TASK OBJECTIVE:
Copy out each line of the data below in which "refine" appears.

== == ==

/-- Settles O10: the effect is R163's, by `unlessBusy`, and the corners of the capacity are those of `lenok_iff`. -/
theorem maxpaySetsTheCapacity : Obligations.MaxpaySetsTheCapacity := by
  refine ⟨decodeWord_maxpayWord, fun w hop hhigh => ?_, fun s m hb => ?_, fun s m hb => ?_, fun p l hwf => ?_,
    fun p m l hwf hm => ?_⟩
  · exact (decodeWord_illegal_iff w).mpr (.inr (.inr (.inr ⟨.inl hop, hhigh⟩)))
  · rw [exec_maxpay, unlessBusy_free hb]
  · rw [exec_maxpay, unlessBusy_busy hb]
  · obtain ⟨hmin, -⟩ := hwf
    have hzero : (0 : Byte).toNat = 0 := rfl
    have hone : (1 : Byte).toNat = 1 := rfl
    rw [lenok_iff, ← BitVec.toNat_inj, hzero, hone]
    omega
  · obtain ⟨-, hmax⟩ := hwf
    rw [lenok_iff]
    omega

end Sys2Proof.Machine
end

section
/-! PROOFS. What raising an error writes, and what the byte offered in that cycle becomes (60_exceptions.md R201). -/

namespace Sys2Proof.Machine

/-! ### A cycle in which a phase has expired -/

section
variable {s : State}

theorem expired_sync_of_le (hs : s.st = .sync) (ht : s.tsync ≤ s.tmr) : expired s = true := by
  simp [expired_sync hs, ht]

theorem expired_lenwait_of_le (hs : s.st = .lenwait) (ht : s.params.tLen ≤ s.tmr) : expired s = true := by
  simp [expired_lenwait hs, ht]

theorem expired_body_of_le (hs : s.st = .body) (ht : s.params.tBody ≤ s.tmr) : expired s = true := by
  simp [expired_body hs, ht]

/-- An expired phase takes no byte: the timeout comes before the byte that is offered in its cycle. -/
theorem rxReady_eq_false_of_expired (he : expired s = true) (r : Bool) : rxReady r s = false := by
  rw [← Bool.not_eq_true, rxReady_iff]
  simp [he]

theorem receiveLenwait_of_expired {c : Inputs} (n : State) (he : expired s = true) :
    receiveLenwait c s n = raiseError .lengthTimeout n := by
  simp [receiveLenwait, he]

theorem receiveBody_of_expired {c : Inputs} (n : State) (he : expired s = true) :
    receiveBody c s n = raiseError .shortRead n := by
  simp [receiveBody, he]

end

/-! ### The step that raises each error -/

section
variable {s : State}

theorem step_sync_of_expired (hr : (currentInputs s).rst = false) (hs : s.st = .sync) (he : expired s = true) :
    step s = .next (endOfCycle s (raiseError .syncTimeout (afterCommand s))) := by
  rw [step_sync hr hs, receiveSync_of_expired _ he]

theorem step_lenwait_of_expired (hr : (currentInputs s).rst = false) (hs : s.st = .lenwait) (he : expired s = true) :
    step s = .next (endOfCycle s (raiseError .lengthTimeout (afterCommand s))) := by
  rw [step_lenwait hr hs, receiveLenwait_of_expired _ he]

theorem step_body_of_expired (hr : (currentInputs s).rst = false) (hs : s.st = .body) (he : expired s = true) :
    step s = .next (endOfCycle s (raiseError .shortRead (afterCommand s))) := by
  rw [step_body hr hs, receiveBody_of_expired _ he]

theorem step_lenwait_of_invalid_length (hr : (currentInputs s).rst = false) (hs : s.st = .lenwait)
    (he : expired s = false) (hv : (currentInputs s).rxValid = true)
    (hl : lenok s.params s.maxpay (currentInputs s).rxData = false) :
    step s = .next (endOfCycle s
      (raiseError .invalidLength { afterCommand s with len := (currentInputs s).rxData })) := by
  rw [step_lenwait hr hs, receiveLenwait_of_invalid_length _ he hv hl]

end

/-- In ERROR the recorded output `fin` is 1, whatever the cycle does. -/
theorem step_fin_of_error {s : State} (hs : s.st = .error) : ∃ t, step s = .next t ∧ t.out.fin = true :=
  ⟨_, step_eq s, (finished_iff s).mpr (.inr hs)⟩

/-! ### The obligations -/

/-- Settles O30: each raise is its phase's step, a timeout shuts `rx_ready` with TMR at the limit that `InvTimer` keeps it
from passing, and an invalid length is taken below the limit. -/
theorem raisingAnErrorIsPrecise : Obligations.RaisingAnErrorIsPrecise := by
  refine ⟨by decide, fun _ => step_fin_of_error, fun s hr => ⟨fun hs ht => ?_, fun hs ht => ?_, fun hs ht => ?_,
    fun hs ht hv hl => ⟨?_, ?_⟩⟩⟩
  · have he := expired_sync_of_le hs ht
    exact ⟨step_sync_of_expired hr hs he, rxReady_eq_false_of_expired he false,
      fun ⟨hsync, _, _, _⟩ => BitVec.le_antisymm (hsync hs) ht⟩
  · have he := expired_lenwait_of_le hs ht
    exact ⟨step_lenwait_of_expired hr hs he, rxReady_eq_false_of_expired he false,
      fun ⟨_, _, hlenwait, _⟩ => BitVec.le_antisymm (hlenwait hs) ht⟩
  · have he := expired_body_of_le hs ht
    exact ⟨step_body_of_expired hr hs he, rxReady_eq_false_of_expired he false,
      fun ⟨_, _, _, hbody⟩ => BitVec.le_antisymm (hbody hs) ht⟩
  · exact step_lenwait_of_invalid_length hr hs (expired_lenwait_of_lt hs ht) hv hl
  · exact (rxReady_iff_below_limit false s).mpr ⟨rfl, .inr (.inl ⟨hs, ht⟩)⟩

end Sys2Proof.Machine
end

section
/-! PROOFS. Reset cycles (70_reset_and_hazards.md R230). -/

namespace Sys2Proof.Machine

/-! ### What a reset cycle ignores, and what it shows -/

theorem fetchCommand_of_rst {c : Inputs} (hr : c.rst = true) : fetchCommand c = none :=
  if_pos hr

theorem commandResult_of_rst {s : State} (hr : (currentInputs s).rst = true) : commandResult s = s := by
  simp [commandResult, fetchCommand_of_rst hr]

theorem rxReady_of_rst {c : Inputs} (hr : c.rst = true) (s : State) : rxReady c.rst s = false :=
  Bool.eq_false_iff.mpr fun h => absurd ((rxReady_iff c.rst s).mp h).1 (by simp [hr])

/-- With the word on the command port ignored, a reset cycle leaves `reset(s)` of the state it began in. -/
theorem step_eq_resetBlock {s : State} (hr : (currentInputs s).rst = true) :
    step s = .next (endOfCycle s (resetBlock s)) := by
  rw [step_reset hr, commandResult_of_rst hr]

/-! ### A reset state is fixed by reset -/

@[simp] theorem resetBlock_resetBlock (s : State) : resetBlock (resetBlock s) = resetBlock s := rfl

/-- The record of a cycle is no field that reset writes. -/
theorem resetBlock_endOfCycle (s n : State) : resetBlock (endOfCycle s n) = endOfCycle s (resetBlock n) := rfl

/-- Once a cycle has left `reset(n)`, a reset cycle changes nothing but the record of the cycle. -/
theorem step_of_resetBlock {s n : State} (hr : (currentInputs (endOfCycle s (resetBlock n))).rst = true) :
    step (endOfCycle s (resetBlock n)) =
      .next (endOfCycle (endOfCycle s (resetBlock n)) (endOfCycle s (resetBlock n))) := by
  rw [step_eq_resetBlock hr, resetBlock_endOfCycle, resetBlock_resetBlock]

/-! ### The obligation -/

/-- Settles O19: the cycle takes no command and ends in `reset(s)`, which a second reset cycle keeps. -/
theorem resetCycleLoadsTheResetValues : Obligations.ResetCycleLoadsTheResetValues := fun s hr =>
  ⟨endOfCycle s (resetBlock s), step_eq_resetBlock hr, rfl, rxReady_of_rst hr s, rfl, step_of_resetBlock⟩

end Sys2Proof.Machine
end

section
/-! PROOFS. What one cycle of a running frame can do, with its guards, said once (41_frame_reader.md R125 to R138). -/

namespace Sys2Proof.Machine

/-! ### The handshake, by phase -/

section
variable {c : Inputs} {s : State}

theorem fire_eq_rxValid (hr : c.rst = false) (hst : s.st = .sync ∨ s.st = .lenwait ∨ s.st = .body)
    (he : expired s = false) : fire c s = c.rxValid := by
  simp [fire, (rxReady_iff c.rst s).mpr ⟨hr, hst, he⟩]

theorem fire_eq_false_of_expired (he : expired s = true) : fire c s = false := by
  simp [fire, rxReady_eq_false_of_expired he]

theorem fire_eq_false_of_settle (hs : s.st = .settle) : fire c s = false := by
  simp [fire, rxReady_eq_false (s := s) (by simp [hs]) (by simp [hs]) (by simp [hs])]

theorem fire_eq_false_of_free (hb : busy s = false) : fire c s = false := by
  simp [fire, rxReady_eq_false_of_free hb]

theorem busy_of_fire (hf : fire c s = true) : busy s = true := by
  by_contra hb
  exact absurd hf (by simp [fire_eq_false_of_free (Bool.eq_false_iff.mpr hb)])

== == ==

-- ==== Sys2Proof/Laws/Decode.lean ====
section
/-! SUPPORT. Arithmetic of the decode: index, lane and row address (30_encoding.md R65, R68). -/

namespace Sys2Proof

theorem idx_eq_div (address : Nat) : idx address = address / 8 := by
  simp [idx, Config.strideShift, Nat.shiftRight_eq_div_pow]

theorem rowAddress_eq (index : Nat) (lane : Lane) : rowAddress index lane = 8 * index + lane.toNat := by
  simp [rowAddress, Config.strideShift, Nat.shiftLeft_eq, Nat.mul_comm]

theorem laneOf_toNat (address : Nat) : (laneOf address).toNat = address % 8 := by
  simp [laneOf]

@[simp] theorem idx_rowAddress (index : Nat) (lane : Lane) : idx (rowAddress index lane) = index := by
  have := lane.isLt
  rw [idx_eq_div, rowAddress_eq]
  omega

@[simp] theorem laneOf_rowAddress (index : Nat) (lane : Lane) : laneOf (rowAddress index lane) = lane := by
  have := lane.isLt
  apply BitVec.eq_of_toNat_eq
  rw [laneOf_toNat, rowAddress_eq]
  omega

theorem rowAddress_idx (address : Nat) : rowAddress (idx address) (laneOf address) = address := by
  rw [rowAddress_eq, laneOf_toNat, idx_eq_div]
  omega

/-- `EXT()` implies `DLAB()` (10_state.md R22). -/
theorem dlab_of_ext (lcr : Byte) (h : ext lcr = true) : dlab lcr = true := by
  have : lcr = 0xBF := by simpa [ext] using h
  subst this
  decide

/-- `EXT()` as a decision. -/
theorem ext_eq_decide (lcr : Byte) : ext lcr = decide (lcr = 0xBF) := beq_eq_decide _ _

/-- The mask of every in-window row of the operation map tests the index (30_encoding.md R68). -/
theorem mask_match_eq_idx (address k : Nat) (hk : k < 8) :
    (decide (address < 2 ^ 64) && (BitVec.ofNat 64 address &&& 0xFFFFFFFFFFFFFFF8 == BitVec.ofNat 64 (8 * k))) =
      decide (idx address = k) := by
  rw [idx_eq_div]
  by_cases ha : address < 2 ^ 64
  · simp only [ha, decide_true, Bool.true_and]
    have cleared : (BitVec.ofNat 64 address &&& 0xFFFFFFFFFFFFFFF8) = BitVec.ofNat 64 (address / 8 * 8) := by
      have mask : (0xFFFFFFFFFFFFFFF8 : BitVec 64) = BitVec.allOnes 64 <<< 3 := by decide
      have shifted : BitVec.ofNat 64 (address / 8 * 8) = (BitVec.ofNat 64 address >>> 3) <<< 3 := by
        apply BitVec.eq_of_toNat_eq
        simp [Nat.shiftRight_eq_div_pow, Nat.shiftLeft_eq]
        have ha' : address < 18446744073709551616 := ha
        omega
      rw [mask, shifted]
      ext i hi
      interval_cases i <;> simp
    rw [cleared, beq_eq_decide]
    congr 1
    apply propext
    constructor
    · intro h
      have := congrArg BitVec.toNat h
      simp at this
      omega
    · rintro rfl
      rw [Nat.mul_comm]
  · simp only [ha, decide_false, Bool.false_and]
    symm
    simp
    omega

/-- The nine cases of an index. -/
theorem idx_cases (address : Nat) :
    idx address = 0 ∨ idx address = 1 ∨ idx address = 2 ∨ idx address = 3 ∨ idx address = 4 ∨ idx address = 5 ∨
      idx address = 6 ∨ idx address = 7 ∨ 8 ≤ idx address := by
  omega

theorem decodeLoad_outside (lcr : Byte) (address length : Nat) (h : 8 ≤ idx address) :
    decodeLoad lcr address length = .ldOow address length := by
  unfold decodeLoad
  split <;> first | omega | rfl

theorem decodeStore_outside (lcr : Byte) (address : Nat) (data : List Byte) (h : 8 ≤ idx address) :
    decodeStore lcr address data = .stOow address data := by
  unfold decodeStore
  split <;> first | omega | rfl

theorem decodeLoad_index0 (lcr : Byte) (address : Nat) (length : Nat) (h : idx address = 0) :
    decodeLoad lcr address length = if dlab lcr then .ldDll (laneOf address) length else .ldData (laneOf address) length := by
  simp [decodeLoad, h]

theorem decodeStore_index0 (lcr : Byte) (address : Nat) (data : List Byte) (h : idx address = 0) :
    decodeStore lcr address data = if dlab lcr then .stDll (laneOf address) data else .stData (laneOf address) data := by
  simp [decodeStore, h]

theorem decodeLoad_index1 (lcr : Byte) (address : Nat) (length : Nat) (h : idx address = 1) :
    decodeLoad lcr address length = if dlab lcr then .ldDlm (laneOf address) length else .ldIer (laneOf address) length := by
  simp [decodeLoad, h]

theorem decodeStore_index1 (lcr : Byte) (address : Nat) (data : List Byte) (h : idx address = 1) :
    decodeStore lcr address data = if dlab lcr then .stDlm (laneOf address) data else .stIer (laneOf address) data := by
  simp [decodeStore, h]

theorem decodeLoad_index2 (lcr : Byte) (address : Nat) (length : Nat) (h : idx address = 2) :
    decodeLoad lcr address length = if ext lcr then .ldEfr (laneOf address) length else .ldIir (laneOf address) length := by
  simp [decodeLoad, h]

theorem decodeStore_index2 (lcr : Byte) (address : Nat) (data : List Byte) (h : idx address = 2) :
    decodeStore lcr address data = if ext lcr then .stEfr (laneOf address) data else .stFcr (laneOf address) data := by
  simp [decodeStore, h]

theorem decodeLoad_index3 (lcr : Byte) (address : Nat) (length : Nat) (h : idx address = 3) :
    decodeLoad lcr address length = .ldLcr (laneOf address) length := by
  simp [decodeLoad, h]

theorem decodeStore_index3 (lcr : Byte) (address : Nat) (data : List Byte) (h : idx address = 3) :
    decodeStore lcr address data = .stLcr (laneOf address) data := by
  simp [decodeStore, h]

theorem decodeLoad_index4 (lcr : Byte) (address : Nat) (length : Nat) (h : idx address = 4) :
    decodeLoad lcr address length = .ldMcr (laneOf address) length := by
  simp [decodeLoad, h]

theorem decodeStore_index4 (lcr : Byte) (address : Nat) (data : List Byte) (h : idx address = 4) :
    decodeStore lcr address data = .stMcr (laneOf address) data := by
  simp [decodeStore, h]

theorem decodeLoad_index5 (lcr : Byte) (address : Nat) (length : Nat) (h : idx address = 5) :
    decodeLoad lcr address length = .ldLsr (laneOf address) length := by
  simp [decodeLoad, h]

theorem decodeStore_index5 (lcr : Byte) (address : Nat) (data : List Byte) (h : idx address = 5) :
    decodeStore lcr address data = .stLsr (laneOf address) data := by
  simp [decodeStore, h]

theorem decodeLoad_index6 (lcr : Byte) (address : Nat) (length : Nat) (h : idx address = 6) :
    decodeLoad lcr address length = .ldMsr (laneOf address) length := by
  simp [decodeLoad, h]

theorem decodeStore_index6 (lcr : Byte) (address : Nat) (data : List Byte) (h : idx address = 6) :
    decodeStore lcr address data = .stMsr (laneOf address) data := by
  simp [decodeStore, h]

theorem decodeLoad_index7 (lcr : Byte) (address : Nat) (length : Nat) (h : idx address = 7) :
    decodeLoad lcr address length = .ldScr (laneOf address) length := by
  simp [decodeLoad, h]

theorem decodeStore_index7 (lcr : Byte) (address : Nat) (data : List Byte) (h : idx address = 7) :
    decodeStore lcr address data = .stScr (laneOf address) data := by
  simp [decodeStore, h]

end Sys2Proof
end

== == ==

WRITTEN RESPONSE:
  refine ⟨decodeWord_maxpayWord, fun w hop hhigh => ?_, fun s m hb => ?_, fun s m hb => ?_, fun p l hwf => ?_,
  refine ⟨by decide, fun _ => step_fin_of_error, fun s hr => ⟨fun hs ht => ?_, fun hs ht => ?_, fun hs ht => ?_,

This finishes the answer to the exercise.